**WHAT THE TASK ASKS**
Across the material below, how many lines hold the word "runCmd"? Only the number should be given.

——————————

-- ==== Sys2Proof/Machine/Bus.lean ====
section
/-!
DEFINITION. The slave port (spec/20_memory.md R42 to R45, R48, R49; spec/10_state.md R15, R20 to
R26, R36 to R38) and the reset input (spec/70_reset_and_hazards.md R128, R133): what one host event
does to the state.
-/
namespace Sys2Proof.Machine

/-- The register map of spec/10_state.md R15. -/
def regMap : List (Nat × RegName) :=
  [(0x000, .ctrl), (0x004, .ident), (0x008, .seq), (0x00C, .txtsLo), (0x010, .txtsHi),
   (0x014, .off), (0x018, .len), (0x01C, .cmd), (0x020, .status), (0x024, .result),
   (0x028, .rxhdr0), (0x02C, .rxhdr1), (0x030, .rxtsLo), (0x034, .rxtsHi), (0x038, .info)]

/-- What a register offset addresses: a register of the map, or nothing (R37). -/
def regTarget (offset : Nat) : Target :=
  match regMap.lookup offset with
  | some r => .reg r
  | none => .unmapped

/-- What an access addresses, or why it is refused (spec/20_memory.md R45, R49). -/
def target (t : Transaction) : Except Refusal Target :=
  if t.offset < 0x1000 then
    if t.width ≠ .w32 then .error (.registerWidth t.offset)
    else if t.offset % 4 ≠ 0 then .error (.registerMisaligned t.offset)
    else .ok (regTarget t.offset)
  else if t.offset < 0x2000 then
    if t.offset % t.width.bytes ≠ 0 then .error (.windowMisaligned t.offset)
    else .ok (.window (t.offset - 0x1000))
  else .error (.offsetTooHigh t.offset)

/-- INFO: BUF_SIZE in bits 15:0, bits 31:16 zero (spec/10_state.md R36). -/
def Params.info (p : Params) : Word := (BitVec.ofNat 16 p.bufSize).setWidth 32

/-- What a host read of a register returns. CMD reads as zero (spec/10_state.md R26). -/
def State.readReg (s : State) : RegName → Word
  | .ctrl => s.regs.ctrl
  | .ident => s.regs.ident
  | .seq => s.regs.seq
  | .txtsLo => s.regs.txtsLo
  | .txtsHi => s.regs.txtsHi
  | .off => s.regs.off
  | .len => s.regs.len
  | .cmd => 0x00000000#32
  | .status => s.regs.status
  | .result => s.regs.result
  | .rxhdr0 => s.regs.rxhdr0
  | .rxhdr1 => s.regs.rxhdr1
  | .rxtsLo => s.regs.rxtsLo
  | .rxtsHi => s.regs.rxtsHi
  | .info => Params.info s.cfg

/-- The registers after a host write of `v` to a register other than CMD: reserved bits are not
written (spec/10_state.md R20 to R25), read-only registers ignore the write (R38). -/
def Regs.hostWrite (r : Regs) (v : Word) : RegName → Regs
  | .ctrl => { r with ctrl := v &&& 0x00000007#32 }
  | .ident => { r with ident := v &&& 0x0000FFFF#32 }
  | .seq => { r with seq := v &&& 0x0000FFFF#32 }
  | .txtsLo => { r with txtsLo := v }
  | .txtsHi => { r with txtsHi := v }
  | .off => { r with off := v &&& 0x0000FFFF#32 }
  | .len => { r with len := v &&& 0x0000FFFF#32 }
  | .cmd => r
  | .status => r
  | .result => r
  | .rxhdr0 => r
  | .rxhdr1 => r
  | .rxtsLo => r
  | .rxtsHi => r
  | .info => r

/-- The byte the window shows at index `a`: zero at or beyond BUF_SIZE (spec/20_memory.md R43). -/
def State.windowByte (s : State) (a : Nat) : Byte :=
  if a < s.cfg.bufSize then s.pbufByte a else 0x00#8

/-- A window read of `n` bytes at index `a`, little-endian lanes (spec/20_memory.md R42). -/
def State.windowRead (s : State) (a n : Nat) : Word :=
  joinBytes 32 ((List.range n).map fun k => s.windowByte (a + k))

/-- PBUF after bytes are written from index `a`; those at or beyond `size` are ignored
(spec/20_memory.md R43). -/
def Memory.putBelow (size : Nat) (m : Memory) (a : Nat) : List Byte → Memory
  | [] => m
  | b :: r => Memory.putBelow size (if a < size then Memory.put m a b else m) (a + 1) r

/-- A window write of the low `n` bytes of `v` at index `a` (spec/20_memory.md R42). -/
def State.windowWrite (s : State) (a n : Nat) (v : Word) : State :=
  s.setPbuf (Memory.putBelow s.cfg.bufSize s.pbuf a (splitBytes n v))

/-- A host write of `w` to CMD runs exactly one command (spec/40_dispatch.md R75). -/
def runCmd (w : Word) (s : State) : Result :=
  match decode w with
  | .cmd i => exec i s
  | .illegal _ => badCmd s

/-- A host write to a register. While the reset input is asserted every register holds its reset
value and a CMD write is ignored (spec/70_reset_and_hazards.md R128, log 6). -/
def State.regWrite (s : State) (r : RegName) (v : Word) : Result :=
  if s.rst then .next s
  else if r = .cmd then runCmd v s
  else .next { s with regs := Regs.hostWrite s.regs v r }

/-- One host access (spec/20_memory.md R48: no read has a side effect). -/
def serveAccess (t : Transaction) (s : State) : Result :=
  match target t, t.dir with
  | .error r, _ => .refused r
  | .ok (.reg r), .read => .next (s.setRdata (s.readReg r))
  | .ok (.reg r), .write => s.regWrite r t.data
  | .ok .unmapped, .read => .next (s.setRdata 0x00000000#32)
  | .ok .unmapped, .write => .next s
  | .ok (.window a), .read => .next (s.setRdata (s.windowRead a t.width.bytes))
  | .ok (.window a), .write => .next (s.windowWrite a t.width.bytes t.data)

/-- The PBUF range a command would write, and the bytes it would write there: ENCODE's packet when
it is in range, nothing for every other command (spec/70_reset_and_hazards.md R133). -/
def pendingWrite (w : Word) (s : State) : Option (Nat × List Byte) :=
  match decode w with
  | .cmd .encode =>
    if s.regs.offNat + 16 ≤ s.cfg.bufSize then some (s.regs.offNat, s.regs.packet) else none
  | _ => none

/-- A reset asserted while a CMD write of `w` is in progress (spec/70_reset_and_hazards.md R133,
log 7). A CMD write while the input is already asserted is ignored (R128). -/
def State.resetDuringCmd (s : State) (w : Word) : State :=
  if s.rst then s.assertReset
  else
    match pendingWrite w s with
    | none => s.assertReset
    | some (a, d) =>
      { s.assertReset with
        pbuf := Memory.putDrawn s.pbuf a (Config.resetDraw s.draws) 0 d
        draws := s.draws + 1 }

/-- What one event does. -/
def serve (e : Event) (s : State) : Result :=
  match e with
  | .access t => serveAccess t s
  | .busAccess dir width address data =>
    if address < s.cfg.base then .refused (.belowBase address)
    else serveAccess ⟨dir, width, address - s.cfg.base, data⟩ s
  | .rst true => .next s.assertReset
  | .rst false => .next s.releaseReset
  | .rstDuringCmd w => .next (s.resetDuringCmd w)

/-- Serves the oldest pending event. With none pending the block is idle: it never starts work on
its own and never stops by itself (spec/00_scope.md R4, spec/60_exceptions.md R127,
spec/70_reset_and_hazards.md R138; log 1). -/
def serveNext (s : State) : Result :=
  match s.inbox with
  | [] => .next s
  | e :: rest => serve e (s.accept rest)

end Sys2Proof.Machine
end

——————————

**RESPONSE**
2